● WORK TASK
The expected answer holds every line from the first line of the data below through the line containing "3 => (0xFFFFFFFF#32, 0#32)", exactly as written, and no other line.

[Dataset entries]
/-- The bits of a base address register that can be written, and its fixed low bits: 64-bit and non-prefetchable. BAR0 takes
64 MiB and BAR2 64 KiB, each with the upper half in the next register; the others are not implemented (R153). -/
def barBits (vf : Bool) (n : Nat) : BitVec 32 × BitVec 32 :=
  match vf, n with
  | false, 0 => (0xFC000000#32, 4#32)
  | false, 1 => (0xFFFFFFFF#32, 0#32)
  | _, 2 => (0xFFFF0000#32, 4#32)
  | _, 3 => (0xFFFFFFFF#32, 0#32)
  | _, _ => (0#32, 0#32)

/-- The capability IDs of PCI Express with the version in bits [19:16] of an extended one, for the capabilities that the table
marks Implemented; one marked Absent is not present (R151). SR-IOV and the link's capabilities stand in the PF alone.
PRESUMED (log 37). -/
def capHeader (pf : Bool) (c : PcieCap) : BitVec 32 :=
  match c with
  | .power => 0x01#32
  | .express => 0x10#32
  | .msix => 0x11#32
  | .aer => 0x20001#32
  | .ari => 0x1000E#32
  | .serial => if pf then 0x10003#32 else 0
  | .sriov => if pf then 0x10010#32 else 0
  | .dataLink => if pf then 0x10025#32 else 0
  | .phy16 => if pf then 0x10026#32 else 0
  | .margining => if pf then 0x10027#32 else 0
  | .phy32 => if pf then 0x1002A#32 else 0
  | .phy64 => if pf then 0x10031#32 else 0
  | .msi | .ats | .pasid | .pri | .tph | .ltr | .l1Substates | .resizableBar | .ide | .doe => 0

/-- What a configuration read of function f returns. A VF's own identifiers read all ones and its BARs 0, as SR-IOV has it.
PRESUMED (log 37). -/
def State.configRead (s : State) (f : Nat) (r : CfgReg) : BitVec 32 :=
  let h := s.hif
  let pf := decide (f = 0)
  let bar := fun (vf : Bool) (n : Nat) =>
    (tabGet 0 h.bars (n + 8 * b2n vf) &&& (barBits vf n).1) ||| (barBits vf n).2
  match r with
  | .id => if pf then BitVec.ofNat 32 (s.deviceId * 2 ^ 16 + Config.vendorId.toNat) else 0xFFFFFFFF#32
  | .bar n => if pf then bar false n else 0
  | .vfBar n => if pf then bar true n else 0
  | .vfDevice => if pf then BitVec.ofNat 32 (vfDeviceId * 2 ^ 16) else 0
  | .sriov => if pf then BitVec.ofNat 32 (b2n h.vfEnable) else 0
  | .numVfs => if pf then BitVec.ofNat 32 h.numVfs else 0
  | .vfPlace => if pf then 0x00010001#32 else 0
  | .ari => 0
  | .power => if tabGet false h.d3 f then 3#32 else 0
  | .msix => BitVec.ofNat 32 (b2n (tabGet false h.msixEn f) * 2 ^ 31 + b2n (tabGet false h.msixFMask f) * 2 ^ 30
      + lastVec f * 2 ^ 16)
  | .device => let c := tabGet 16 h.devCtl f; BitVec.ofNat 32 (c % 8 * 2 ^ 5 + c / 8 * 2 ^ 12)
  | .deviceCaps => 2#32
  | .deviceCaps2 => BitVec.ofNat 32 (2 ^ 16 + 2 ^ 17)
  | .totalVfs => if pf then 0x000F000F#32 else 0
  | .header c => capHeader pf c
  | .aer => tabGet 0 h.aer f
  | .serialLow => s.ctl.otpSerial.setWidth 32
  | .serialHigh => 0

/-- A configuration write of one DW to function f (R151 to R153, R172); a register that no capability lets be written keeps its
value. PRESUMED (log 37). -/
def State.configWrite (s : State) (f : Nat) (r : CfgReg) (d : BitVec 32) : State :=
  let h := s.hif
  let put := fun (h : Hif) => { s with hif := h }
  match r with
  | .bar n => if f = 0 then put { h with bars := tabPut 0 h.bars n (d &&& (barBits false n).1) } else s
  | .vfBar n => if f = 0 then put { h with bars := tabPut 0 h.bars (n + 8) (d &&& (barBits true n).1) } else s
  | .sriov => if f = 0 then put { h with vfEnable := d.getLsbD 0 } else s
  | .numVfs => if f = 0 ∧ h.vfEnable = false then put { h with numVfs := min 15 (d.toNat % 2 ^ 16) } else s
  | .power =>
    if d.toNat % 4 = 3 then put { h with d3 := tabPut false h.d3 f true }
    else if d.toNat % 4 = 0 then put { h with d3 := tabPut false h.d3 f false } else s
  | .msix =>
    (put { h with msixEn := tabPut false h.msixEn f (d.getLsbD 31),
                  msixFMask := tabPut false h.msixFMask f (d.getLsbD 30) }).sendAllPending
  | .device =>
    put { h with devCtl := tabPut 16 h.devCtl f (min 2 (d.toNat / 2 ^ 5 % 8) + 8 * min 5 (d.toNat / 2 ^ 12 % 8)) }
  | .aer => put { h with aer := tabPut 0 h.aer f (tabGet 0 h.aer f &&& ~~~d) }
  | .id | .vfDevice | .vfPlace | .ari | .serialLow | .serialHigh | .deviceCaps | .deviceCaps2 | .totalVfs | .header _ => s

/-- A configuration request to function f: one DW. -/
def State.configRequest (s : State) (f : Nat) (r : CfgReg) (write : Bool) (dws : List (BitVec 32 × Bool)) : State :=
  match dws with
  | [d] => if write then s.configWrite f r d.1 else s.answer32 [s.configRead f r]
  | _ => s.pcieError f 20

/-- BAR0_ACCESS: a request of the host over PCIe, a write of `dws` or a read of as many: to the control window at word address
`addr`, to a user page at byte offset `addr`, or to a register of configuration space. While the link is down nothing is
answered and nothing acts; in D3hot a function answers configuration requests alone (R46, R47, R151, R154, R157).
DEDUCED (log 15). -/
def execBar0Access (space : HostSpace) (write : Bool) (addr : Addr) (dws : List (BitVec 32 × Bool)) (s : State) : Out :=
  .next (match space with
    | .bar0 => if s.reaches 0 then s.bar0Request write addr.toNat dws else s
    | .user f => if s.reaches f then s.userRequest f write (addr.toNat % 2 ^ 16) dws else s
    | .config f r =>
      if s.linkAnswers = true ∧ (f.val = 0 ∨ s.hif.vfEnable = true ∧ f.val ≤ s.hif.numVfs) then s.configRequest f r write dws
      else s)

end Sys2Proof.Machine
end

● SOLUTION TO THIS TASK
/-- The bits of a base address register that can be written, and its fixed low bits: 64-bit and non-prefetchable. BAR0 takes
64 MiB and BAR2 64 KiB, each with the upper half in the next register; the others are not implemented (R153). -/
def barBits (vf : Bool) (n : Nat) : BitVec 32 × BitVec 32 :=
  match vf, n with
  | false, 0 => (0xFC000000#32, 4#32)
  | false, 1 => (0xFFFFFFFF#32, 0#32)
  | _, 2 => (0xFFFF0000#32, 4#32)
  | _, 3 => (0xFFFFFFFF#32, 0#32)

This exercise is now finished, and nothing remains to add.